Stored dataset items
-- ==== Sys2Proof/Config.lean ====
section
/-! DEFINITION. What is fixed for every WY-240: the sizes and limits the manual states, and the one free
value, the bytes of a block whose write or erase was cut off (log entry 11). -/

namespace Sys2Proof.Config

/-- Free bytes: the `n`-th byte the manual leaves open. Nothing constrains it (log entry 11). -/
opaque freeByte : Nat → BitVec 8

/-- The start byte 0x7E of host and post-line frames (R177). -/
def startByte : BitVec 8 := 0x7E
/-- The escape byte 0x7D (R177). -/
def escapeByte : BitVec 8 := 0x7D
/-- The largest payload of a received host frame (R177). -/
def maxPayload : Nat := 272
/-- The payload length of a STATUS, counting from the address to the last field (10.6). -/
def statusLength : Nat := 21
/-- Type byte of a POLL (10.6). -/
def pollType : BitVec 8 := 0x51
/-- Type byte of a STATUS (10.6). -/
def statusType : BitVec 8 := 0x52
/-- Type byte of a NOTICE (10.6). -/
def noticeType : BitVec 8 := 0xF0

/-- The start timer of a run, in seconds (R96). -/
def startTimer : Int := 60
/-- The stuck timer of a run, in seconds (R106). -/
def stuckTimer : Int := 60
/-- The deferral after a failed start or an abort by a suspension, in seconds (R105). -/
def abortDeferral : Int := 600
/-- The hold timer of a gather station, in seconds (R187). -/
def gatherHold : Int := 2
/-- The gather stations (R186). -/
def stationCount : Nat := 12
/-- The most items one station holds (R186). -/
def stationItems : Nat := 6
/-- The places of the notice transmit queue (R188). -/
def noticePlaces : Nat := 24
/-- The places of the reply queue (R179). -/
def replyPlaces : Nat := 4
/-- The most frames on the exception stack (R157). -/
def stackFrames : Nat := 8
/-- The most posts one queue may serve (R70). -/
def queuePosts : Nat := 40
/-- The hours remaining an engine-bay request needs, in tenths of an hour (R82). -/
def engineBayHours : Nat := 20
/-- The bytes of packed records one image block holds (10.6). -/
def imageRoom : Nat := 248
/-- The first and the last image block (11.1). -/
def firstImage : Nat := 38
def lastImage : Nat := 101

end Sys2Proof.Config
end

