-- ==== Sys2Proof/Machine/Doors.lean ====
section
/-! DEFINITION. The Door Watch (chapter 7): held door state, openings and closings, the door history word, DOOR-SENSOR,
DOOR-AJAR, and custody. -/

namespace Sys2Proof.Machine

/-- A change of the held door state that the Door Watch hands to Defrost Run Control (R94, R100). -/
inductive DoorChange where
  | joined | left
  deriving DecidableEq, Repr

/-- The history word and Pn after an opening in period `p` (R139). -/
def historyAt (history : Word16) (pn : Option Int) (p : Int) : Word16 × Int :=
  match pn with
  | none => (0x8000, p)
  | some n =>
    if p ≤ n then (history, n)
    else if 16 ≤ p - n then (0x8000, p)
    else ((history >>> (p - n).toNat) ||| 0x8000, p)

/-- Write a record's door fields. -/
def State.editDoor (s : State) (p : Post) (f : DoorGroup → DoorGroup) : State :=
  s.editTrailer p fun t => { t with door := f t.door }

/-- Custody CLOSED becomes BROKEN at an opening: CUSTODY-CHANGED, then CUSTODY-BREAK, whose FINDING-RAISED joins the
station behind it (R137, step 3; R144; 10.7). The detail is 1 when the held state was CLOSED and 2 when it was absent. -/
def State.breakCustody (s : State) (p : Post) : State :=
  match (s.trailer p).custody with
  | .closed tag =>
    let broken := s.editTrailer p fun t => { t with custody := .broken tag }
    let reported := broken.item p (.custodyChanged (.broken tag))
    reported.produce p .custodyBreak (if (s.trailer p).door.held = some .closed then 1 else 2) 0
  | .none | .broken _ | .unknown => s

/-- An opening (R137). -/
def State.opening (s : State) (p : Post) : State :=
  let marked := s.editDoor p fun d =>
    let h := historyAt d.history d.pn (periodOf s.now s.config.hp)
    { d with openingTime := some s.now, ajarReported := false, history := h.1, pn := some h.2 }
  (marked.breakCustody p).editDoor p fun d => { d with held := some .opened }

/-- A closing (R138). -/
def State.closing (s : State) (p : Post) : State :=
  (s.editDoor p fun d => { d with held := some .closed, openingTime := none, ajarReported := false }).clearFinding p
    .doorAjar false

/-- A known report: the unknown count returns to 0 and DOOR-SENSOR clears (R135). -/
def State.knownDoor (s : State) (p : Post) : State :=
  (s.editDoor p fun d => { d with unknownCount := 0 }).clearFinding p .doorSensor false

/-- The detail of DOOR-SENSOR: the held state (R135). -/
def heldDetail : Option Door → Nat
  | none => 0
  | some .closed => 1
  | some .opened => 2

/-- The door report against the held state (R135 to R138), with the change handed to Run Control. -/
def State.doorReport (s : State) (p : Post) (rep : DoorReport) : State × Option DoorChange :=
  match rep with
  | .unknown =>
    let d := (s.trailer p).door
    let s1 := s.editDoor p fun d => { d with unknownCount := bump255 d.unknownCount }
    (if d.unknownCount = 9 then s1.produce p .doorSensor (heldDetail d.held) 0 else s1, none)
  | .opened =>
    let s1 := s.knownDoor p
    if (s1.trailer p).door.held = some .opened then (s1, none) else (s1.opening p, some .joined)
  | .closed =>
    let s1 := s.knownDoor p
    match (s1.trailer p).door.held with
    | some .closed => (s1, none)
    | some .opened => (s1.closing p, some .left)
    | none => (s1.editDoor p fun d => { d with held := some .closed }, none)

/-- The ajar test (R141). -/
def State.ajarTest (s : State) (p : Post) : State :=
  let d := (s.trailer p).door
  match s.profileOf (s.trailer p), d.held, d.openingTime with
  | some pr, some .opened, some t =>
    if (pr.ajar : Int) ≤ s.now - t ∧ !d.ajarReported then
      (s.produce p .doorAjar (min 65535 (s.now - t).toNat) 0).editDoor p fun d => { d with ajarReported := true }
    else s
  | _, _, _ => s

/-- The Door Watch's part of an evaluation (R134). -/
def State.doorEvaluation (s : State) (p : Post) (rep : StatusReport) : State × Option DoorChange :=
  let r := s.doorReport p rep.door
  (r.1.ajarTest p, r.2)

/-- A printable character (7.1). -/
def printable (b : Byte) : Bool := decide (0x20 ≤ b.toNat ∧ b.toNat ≤ 0x7E)

end Sys2Proof.Machine
end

__Your goal__: Nothing is to be altered; retype each entry exactly.

__Result of this task__:
-- ==== Sys2Proof/Config.lean ====
section
/-! DEFINITION. What is fixed for every WY-240: the sizes and limits the manual states, and the one free
value, the bytes of a block whose write or erase was cut off (log entry 11). -/

namespace Sys2Proof.Config

/-- Free bytes: the `n`-th byte the manual leaves open. Nothing constrains it (log entry 11). -/
opaque freeByte : Nat → BitVec 8

/-- The start byte 0x7E of host and post-line frames (R177). -/
def startByte : BitVec 8 := 0x7E
/-- The escape byte 0x7D (R177). -/
def escapeByte : BitVec 8 := 0x7D
/-- The largest payload of a received host frame (R177). -/
def maxPayload : Nat := 272
/-- The payload length of a STATUS, counting from the address to the last field (10.6). -/
def statusLength : Nat := 21
/-- Type byte of a POLL (10.6). -/
def pollType : BitVec 8 := 0x51
/-- Type byte of a STATUS (10.6). -/
def statusType : BitVec 8 := 0x52
/-- Type byte of a NOTICE (10.6). -/
def noticeType : BitVec 8 := 0xF0

/-- The start timer of a run, in seconds (R96). -/
def startTimer : Int := 60
/-- The stuck timer of a run, in seconds (R106). -/
def stuckTimer : Int := 60
/-- The deferral after a failed start or an abort by a suspension, in seconds (R105). -/
def abortDeferral : Int := 600
/-- The hold timer of a gather station, in seconds (R187). -/
def gatherHold : Int := 2
/-- The gather stations (R186). -/
def stationCount : Nat := 12
/-- The most items one station holds (R186). -/
def stationItems : Nat := 6
/-- The places of the notice transmit queue (R188). -/
def noticePlaces : Nat := 24
/-- The places of the reply queue (R179). -/
def replyPlaces : Nat := 4
/-- The most frames on the exception stack (R157). -/
def stackFrames : Nat := 8
/-- The most posts one queue may serve (R70). -/
def queuePosts : Nat := 40
/-- The hours remaining an engine-bay request needs, in tenths of an hour (R82). -/
def engineBayHours : Nat := 20
/-- The bytes of packed records one image block holds (10.6). -/
def imageRoom : Nat := 248
/-- The first and the last image block (11.1). -/
def firstImage : Nat := 38
def lastImage : Nat := 101

end Sys2Proof.Config
end

-- ==== Sys2Proof/Machine/Doors.lean ====
section
/-! DEFINITION. The Door Watch (chapter 7): held door state, openings and closings, the door history word, DOOR-SENSOR,
DOOR-AJAR, and custody. -/

namespace Sys2Proof.Machine

/-- A change of the held door state that the Door Watch hands to Defrost Run Control (R94, R100). -/
inductive DoorChange where
  | joined | left
  deriving DecidableEq, Repr

/-- The history word and Pn after an opening in period `p` (R139). -/
def historyAt (history : Word16) (pn : Option Int) (p : Int) : Word16 × Int :=
  match pn with
  | none => (0x8000, p)
  | some n =>
    if p ≤ n then (history, n)
    else if 16 ≤ p - n then (0x8000, p)
    else ((history >>> (p - n).toNat) ||| 0x8000, p)

/-- Write a record's door fields. -/
def State.editDoor (s : State) (p : Post) (f : DoorGroup → DoorGroup) : State :=
  s.editTrailer p fun t => { t with door := f t.door }

/-- Custody CLOSED becomes BROKEN at an opening: CUSTODY-CHANGED, then CUSTODY-BREAK, whose FINDING-RAISED joins the
station behind it (R137, step 3; R144; 10.7). The detail is 1 when the held state was CLOSED and 2 when it was absent. -/
def State.breakCustody (s : State) (p : Post) : State :=
  match (s.trailer p).custody with
  | .closed tag =>
    let broken := s.editTrailer p fun t => { t with custody := .broken tag }
    let reported := broken.item p (.custodyChanged (.broken tag))
    reported.produce p .custodyBreak (if (s.trailer p).door.held = some .closed then 1 else 2) 0
  | .none | .broken _ | .unknown => s

/-- An opening (R137). -/
def State.opening (s : State) (p : Post) : State :=
  let marked := s.editDoor p fun d =>
    let h := historyAt d.history d.pn (periodOf s.now s.config.hp)
    { d with openingTime := some s.now, ajarReported := false, history := h.1, pn := some h.2 }
  (marked.breakCustody p).editDoor p fun d => { d with held := some .opened }

/-- A closing (R138). -/
def State.closing (s : State) (p : Post) : State :=
  (s.editDoor p fun d => { d with held := some .closed, openingTime := none, ajarReported := false }).clearFinding p
    .doorAjar false

/-- A known report: the unknown count returns to 0 and DOOR-SENSOR clears (R135). -/
def State.knownDoor (s : State) (p : Post) : State :=
  (s.editDoor p fun d => { d with unknownCount := 0 }).clearFinding p .doorSensor false

/-- The detail of DOOR-SENSOR: the held state (R135). -/
def heldDetail : Option Door → Nat
  | none => 0
  | some .closed => 1
  | some .opened => 2

/-- The door report against the held state (R135 to R138), with the change handed to Run Control. -/
def State.doorReport (s : State) (p : Post) (rep : DoorReport) : State × Option DoorChange :=
  match rep with
  | .unknown =>
    let d := (s.trailer p).door
    let s1 := s.editDoor p fun d => { d with unknownCount := bump255 d.unknownCount }
    (if d.unknownCount = 9 then s1.produce p .doorSensor (heldDetail d.held) 0 else s1, none)
  | .opened =>
    let s1 := s.knownDoor p
    if (s1.trailer p).door.held = some .opened then (s1, none) else (s1.opening p, some .joined)
  | .closed =>
    let s1 := s.knownDoor p
    match (s1.trailer p).door.held with
    | some .closed => (s1, none)
    | some .opened => (s1.closing p, some .left)
    | none => (s1.editDoor p fun d => { d with held := some .closed }, none)

/-- The ajar test (R141). -/
def State.ajarTest (s : State) (p : Post) : State :=
  let d := (s.trailer p).door
  match s.profileOf (s.trailer p), d.held, d.openingTime with
  | some pr, some .opened, some t =>
    if (pr.ajar : Int) ≤ s.now - t ∧ !d.ajarReported then
      (s.produce p .doorAjar (min 65535 (s.now - t).toNat) 0).editDoor p fun d => { d with ajarReported := true }
    else s
  | _, _, _ => s

/-- The Door Watch's part of an evaluation (R134). -/
def State.doorEvaluation (s : State) (p : Post) (rep : StatusReport) : State × Option DoorChange :=
  let r := s.doorReport p rep.door
  (r.1.ajarTest p, r.2)

/-- A printable character (7.1). -/
def printable (b : Byte) : Bool := decide (0x20 ≤ b.toNat ∧ b.toNat ≤ 0x7E)

end Sys2Proof.Machine
end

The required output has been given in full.